** Given data follows **

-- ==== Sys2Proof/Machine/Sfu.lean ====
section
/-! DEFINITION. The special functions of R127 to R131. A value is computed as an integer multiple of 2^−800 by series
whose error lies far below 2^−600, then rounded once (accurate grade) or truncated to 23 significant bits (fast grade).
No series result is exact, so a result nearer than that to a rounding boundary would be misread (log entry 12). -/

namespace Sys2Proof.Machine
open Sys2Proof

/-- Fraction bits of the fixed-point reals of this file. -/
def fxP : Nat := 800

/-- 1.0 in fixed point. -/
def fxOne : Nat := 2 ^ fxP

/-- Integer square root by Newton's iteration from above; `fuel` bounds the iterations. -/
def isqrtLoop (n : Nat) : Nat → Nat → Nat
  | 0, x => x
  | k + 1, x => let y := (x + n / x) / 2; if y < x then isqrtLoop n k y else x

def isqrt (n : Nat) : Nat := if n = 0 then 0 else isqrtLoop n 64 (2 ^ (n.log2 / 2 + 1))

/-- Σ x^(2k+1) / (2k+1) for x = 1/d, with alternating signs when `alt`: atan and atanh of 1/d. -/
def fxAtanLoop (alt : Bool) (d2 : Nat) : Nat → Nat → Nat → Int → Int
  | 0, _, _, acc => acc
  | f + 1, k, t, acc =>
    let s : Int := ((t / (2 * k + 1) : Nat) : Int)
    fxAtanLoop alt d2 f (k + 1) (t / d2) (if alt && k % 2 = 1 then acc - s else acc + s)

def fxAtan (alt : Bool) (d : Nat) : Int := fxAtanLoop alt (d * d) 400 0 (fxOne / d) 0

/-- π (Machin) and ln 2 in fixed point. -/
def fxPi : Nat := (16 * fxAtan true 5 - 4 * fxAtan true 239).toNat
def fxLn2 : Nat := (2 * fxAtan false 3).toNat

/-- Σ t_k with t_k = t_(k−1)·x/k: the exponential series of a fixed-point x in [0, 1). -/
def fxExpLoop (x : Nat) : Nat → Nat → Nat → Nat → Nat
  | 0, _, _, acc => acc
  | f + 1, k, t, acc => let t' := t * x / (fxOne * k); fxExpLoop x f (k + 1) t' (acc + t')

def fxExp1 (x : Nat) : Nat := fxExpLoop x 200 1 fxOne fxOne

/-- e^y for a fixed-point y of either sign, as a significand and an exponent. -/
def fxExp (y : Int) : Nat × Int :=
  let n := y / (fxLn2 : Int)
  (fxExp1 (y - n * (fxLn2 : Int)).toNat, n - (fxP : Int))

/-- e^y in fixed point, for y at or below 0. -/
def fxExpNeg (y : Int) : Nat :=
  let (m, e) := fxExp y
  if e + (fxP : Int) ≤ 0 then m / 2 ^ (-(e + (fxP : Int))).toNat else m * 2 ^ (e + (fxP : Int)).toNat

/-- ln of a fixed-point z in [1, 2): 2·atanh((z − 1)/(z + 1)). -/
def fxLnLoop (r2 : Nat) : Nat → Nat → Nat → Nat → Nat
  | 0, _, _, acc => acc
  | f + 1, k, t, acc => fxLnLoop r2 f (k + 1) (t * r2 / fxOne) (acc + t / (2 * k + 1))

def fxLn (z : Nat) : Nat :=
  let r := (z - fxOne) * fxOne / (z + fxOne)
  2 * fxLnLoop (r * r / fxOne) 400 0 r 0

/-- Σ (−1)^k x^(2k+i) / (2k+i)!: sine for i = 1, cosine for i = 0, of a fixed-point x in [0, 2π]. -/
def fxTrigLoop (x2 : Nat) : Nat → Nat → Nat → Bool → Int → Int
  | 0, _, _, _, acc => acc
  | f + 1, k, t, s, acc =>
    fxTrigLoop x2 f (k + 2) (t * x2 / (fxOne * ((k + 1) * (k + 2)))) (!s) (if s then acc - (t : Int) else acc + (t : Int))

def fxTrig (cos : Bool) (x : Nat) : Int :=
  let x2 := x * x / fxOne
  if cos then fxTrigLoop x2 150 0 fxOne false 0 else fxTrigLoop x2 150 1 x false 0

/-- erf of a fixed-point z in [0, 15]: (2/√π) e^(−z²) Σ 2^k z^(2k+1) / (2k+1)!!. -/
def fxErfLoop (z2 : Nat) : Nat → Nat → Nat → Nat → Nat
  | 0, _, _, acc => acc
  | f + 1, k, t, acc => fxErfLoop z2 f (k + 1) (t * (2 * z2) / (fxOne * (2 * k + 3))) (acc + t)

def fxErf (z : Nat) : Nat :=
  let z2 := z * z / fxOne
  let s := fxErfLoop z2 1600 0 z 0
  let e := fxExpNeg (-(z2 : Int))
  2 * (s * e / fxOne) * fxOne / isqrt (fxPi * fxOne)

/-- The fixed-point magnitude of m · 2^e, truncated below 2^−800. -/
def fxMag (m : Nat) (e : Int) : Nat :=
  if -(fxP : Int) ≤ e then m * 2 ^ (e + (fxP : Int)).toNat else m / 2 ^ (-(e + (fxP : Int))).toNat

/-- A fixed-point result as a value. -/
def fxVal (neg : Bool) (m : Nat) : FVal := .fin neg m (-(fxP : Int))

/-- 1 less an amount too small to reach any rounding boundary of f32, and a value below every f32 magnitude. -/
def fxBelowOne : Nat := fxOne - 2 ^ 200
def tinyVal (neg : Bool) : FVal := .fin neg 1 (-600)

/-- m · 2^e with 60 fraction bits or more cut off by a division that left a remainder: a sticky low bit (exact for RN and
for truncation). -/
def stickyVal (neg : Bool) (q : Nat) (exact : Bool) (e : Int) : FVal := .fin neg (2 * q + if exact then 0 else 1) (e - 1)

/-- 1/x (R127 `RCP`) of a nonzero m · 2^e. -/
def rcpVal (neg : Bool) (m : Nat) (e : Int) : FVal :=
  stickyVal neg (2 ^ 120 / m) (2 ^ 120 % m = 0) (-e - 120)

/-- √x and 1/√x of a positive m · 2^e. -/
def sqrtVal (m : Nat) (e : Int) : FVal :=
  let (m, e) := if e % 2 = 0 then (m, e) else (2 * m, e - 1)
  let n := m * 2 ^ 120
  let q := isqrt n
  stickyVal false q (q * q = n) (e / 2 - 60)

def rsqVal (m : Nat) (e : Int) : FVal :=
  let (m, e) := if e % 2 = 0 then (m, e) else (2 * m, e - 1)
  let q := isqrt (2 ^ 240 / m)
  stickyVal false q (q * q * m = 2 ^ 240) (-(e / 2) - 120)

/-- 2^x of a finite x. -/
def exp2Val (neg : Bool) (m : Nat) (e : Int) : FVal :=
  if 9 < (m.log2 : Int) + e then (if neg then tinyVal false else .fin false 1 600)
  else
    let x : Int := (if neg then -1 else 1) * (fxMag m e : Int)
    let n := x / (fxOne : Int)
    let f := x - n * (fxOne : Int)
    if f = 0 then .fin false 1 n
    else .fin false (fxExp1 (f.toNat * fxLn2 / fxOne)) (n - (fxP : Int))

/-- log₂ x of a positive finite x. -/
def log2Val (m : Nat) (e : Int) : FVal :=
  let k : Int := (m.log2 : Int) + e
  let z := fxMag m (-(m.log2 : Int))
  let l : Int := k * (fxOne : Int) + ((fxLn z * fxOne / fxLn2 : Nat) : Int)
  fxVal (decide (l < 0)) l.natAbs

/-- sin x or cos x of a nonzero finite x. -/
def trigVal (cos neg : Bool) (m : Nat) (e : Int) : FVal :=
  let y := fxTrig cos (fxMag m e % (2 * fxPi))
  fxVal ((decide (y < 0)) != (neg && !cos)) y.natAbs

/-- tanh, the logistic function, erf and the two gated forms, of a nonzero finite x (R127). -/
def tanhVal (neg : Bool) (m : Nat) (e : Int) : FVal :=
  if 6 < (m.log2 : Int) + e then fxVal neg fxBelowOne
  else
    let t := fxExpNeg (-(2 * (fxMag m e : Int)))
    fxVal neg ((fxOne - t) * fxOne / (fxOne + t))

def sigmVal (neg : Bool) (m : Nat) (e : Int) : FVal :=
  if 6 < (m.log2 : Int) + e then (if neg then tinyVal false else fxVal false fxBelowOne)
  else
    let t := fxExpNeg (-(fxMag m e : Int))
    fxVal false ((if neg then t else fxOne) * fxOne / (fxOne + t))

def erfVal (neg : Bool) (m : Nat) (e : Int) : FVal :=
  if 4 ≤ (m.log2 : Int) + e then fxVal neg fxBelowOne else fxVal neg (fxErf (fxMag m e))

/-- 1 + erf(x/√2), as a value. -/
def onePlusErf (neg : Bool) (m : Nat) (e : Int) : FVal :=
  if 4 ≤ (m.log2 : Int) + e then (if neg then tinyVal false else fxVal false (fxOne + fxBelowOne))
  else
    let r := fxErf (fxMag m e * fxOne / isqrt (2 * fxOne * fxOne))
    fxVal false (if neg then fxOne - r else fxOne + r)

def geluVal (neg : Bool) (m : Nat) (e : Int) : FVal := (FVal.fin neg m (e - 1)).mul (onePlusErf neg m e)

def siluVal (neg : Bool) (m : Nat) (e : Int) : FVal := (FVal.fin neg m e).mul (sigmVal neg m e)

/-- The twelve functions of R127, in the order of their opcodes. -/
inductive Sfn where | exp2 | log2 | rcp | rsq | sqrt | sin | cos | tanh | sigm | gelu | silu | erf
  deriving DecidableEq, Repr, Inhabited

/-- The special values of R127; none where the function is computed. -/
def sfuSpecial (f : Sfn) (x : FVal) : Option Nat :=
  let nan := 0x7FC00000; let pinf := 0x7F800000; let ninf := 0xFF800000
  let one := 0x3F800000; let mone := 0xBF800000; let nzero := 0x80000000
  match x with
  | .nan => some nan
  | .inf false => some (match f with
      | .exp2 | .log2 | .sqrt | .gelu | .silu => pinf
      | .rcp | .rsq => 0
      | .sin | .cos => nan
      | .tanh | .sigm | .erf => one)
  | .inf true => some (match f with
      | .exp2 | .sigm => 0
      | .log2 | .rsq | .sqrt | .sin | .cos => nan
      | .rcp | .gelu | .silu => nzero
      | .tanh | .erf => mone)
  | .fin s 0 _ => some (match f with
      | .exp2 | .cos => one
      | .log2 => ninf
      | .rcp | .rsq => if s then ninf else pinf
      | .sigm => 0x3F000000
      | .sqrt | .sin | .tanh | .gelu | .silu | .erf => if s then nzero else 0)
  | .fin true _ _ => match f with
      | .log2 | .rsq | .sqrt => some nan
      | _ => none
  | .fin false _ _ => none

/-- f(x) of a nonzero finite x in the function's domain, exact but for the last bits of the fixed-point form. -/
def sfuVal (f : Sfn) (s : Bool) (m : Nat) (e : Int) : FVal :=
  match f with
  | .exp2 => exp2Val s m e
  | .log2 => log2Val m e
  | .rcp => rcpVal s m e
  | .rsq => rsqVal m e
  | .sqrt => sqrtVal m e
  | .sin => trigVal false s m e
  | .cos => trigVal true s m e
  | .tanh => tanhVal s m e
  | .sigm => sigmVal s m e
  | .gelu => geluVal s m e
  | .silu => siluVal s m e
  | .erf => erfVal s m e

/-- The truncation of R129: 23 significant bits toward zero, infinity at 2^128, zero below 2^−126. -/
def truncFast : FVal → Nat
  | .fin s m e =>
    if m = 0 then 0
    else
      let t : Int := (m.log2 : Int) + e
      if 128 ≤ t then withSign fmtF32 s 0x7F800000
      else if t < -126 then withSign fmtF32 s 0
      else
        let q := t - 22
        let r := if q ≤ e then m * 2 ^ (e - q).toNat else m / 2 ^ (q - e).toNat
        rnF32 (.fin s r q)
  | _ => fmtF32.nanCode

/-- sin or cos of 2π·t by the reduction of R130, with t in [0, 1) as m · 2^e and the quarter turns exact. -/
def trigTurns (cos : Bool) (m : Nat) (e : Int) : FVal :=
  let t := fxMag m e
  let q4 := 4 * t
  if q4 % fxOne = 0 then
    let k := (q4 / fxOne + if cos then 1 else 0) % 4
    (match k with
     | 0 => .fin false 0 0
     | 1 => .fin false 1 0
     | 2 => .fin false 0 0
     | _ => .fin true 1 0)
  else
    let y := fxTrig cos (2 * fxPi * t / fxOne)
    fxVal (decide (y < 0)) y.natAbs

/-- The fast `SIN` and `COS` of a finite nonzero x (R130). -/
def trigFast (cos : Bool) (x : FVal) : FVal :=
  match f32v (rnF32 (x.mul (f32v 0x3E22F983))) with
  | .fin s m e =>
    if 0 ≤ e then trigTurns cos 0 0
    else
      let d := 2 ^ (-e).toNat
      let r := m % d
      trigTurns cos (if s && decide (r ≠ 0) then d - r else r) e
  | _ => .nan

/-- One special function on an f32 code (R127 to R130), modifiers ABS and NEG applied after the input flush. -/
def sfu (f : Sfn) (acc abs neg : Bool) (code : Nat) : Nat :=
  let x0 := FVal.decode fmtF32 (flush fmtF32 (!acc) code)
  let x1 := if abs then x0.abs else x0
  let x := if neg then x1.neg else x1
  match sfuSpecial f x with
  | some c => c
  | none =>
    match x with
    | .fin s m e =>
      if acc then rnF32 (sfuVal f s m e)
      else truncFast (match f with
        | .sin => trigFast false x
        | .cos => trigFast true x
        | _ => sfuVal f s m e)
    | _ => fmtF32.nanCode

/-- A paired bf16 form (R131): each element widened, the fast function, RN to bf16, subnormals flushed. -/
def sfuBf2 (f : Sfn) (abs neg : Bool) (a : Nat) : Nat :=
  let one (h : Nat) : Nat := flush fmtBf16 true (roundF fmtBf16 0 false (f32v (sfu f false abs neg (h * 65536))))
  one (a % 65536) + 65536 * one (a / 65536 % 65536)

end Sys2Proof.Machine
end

** End of Given data **
** Given data follows **

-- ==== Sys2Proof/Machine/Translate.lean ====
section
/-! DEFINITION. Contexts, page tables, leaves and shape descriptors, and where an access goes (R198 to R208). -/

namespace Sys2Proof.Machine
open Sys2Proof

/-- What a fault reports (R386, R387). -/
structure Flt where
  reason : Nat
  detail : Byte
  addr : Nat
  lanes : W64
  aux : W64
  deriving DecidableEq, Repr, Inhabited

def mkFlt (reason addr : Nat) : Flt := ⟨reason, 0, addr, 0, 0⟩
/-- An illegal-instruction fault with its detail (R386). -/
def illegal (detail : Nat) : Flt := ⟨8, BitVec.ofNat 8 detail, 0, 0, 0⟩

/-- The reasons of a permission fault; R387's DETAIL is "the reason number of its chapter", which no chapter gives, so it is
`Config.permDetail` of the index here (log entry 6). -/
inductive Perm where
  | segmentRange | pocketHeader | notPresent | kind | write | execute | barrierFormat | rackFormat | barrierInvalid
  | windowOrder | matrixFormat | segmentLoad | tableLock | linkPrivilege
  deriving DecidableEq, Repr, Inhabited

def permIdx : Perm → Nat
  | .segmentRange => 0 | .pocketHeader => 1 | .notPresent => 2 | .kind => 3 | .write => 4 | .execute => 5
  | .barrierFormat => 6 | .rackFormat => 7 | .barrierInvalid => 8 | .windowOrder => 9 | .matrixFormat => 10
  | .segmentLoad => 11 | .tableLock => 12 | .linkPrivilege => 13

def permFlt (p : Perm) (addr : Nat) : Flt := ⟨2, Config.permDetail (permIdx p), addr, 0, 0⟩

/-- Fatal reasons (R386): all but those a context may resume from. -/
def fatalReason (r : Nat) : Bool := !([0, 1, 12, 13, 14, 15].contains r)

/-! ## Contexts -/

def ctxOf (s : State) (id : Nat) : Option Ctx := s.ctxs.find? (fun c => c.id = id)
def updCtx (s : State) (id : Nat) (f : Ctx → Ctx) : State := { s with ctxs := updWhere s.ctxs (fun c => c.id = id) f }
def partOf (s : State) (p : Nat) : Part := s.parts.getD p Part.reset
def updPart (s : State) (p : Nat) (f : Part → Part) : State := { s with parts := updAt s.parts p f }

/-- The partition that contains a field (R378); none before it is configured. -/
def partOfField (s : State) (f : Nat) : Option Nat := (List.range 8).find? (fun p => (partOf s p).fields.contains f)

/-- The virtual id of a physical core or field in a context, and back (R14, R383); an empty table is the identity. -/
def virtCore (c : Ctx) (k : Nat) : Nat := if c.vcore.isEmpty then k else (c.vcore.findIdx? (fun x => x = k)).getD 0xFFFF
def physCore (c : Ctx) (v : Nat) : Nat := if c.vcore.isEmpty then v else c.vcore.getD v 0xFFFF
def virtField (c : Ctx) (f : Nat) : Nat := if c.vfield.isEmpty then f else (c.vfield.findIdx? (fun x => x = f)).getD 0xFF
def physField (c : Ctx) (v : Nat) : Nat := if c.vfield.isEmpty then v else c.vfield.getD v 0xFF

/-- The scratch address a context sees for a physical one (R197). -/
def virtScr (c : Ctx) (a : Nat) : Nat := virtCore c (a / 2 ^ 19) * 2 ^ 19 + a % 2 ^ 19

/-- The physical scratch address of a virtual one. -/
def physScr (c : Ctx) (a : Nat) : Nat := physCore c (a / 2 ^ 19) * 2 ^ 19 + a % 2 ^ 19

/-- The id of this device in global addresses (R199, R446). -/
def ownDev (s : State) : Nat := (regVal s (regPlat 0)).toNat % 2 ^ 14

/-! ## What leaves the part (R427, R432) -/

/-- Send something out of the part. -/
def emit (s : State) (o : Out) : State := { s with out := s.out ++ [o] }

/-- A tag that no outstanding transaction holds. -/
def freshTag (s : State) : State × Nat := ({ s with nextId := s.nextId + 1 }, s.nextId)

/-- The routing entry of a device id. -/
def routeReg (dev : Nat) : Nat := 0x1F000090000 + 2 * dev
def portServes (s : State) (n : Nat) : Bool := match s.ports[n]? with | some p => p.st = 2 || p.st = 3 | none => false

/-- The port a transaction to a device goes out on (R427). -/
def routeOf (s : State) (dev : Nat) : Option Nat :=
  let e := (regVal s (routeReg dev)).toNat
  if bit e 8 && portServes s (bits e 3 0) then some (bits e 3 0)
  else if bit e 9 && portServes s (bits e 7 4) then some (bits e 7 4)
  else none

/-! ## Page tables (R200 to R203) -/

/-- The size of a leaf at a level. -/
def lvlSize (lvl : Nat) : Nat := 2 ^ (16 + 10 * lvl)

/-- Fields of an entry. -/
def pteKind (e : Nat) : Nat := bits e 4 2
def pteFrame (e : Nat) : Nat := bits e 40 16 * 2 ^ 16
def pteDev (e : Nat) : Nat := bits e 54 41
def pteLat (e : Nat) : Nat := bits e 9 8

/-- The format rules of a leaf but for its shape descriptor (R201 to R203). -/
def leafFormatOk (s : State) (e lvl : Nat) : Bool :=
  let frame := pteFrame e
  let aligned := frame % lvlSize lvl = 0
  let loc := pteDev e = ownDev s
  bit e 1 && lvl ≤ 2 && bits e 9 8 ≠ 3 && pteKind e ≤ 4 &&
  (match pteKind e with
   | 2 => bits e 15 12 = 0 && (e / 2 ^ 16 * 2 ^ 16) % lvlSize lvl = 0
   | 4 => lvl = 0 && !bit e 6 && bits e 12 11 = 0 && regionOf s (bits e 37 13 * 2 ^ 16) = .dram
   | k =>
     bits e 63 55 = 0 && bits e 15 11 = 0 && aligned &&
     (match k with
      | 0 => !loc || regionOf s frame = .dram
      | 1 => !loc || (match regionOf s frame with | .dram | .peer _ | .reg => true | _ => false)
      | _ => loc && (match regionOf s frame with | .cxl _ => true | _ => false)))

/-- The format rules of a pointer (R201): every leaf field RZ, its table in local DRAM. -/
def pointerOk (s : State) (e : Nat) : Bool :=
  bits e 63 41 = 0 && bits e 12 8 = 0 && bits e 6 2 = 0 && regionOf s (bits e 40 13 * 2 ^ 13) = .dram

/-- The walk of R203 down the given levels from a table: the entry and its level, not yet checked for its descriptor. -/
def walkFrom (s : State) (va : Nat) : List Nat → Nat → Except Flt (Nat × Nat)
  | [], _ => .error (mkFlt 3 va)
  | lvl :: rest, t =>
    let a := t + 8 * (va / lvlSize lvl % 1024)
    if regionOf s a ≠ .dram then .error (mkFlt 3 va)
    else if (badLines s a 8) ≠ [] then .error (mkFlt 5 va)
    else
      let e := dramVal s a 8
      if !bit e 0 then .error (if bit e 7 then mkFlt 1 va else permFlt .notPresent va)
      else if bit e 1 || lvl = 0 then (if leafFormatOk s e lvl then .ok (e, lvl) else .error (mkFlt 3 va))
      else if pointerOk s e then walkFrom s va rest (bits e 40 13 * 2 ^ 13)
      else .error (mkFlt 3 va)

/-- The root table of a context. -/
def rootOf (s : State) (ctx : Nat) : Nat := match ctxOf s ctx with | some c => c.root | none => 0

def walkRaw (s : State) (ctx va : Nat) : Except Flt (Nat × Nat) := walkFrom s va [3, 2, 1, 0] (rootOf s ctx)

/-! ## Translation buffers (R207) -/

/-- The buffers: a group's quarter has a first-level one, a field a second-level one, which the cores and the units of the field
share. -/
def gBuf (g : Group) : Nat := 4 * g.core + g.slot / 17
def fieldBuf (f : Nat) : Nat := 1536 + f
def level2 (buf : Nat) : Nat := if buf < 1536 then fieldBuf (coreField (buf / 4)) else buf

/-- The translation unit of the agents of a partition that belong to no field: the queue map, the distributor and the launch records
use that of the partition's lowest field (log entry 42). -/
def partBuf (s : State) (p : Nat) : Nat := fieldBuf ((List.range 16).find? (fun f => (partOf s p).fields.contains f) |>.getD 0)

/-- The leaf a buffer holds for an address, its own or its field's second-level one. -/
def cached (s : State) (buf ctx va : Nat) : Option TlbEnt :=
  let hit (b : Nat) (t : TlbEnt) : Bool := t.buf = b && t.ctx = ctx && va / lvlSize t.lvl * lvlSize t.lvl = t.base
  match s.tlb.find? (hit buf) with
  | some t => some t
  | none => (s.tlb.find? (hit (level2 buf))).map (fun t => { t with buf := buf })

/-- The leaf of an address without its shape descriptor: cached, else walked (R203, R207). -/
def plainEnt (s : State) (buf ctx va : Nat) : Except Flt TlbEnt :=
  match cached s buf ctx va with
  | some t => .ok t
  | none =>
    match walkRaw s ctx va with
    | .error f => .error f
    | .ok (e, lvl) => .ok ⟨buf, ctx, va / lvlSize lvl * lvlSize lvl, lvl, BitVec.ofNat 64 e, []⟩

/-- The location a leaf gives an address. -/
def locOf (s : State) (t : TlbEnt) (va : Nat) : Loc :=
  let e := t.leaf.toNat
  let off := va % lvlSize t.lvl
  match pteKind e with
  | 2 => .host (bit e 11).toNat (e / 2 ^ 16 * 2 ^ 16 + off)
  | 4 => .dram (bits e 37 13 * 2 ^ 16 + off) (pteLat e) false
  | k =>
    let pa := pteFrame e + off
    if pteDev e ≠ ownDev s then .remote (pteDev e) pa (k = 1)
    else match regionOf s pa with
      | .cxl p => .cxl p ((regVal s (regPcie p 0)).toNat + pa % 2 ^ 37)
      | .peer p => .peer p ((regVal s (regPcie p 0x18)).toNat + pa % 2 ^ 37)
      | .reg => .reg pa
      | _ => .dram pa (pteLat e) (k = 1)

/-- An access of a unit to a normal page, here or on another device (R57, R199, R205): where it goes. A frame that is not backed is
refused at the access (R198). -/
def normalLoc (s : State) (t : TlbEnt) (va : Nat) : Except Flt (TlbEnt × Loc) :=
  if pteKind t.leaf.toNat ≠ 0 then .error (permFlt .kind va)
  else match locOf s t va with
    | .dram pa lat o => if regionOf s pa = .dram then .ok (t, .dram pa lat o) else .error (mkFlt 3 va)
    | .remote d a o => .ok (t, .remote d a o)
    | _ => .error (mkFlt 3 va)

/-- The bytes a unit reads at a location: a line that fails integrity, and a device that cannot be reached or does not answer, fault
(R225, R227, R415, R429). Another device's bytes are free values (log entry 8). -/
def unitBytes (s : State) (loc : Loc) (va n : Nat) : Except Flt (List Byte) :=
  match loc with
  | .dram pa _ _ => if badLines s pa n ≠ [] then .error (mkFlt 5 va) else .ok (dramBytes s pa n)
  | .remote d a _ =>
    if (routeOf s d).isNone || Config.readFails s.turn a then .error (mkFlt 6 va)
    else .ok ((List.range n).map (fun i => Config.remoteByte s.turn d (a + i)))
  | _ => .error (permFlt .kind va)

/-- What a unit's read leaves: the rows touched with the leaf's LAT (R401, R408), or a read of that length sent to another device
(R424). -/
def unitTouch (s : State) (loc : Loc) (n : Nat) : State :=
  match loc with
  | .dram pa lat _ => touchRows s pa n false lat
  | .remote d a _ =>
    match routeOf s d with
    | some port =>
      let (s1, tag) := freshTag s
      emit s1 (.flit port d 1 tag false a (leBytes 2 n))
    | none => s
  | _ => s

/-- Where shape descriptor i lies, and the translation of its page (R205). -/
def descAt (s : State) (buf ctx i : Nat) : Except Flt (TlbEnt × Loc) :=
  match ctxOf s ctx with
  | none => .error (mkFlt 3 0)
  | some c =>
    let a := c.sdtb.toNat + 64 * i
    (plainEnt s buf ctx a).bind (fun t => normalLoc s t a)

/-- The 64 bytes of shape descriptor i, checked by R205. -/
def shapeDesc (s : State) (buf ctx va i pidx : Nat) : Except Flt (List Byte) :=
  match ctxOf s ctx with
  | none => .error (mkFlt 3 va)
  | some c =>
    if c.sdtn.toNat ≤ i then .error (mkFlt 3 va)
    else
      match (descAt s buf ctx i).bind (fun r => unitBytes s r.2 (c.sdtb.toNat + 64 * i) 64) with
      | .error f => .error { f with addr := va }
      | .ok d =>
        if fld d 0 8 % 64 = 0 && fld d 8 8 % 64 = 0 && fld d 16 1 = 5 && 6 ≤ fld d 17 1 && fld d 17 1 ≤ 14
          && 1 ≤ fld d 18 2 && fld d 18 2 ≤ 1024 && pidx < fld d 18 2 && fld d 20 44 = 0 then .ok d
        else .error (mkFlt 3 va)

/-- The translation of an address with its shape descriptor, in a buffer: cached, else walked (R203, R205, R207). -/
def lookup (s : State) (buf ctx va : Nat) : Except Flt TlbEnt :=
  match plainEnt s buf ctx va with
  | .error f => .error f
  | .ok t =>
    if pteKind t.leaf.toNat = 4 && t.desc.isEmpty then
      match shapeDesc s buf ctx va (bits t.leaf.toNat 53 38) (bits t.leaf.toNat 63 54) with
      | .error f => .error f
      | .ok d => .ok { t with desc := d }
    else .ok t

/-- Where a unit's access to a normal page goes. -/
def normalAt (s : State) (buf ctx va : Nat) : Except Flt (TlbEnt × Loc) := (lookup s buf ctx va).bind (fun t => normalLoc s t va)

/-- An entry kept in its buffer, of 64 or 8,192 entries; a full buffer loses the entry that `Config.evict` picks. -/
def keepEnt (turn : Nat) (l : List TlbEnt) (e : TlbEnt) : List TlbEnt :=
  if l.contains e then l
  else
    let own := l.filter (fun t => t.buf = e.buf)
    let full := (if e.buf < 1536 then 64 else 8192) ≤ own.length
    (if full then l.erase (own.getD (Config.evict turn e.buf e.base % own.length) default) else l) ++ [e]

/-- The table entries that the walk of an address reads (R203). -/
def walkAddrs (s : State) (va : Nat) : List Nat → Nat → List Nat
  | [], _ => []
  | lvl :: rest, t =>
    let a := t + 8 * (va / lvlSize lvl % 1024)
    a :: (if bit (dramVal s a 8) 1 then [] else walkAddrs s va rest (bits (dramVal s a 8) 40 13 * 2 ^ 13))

** End of Given data **

**Your assignment:**
Note each line above that holds "atanh", then copy all of them.

**Response box:**
/-- Σ x^(2k+1) / (2k+1) for x = 1/d, with alternating signs when `alt`: atan and atanh of 1/d. -/
/-- ln of a fixed-point z in [1, 2): 2·atanh((z − 1)/(z + 1)). -/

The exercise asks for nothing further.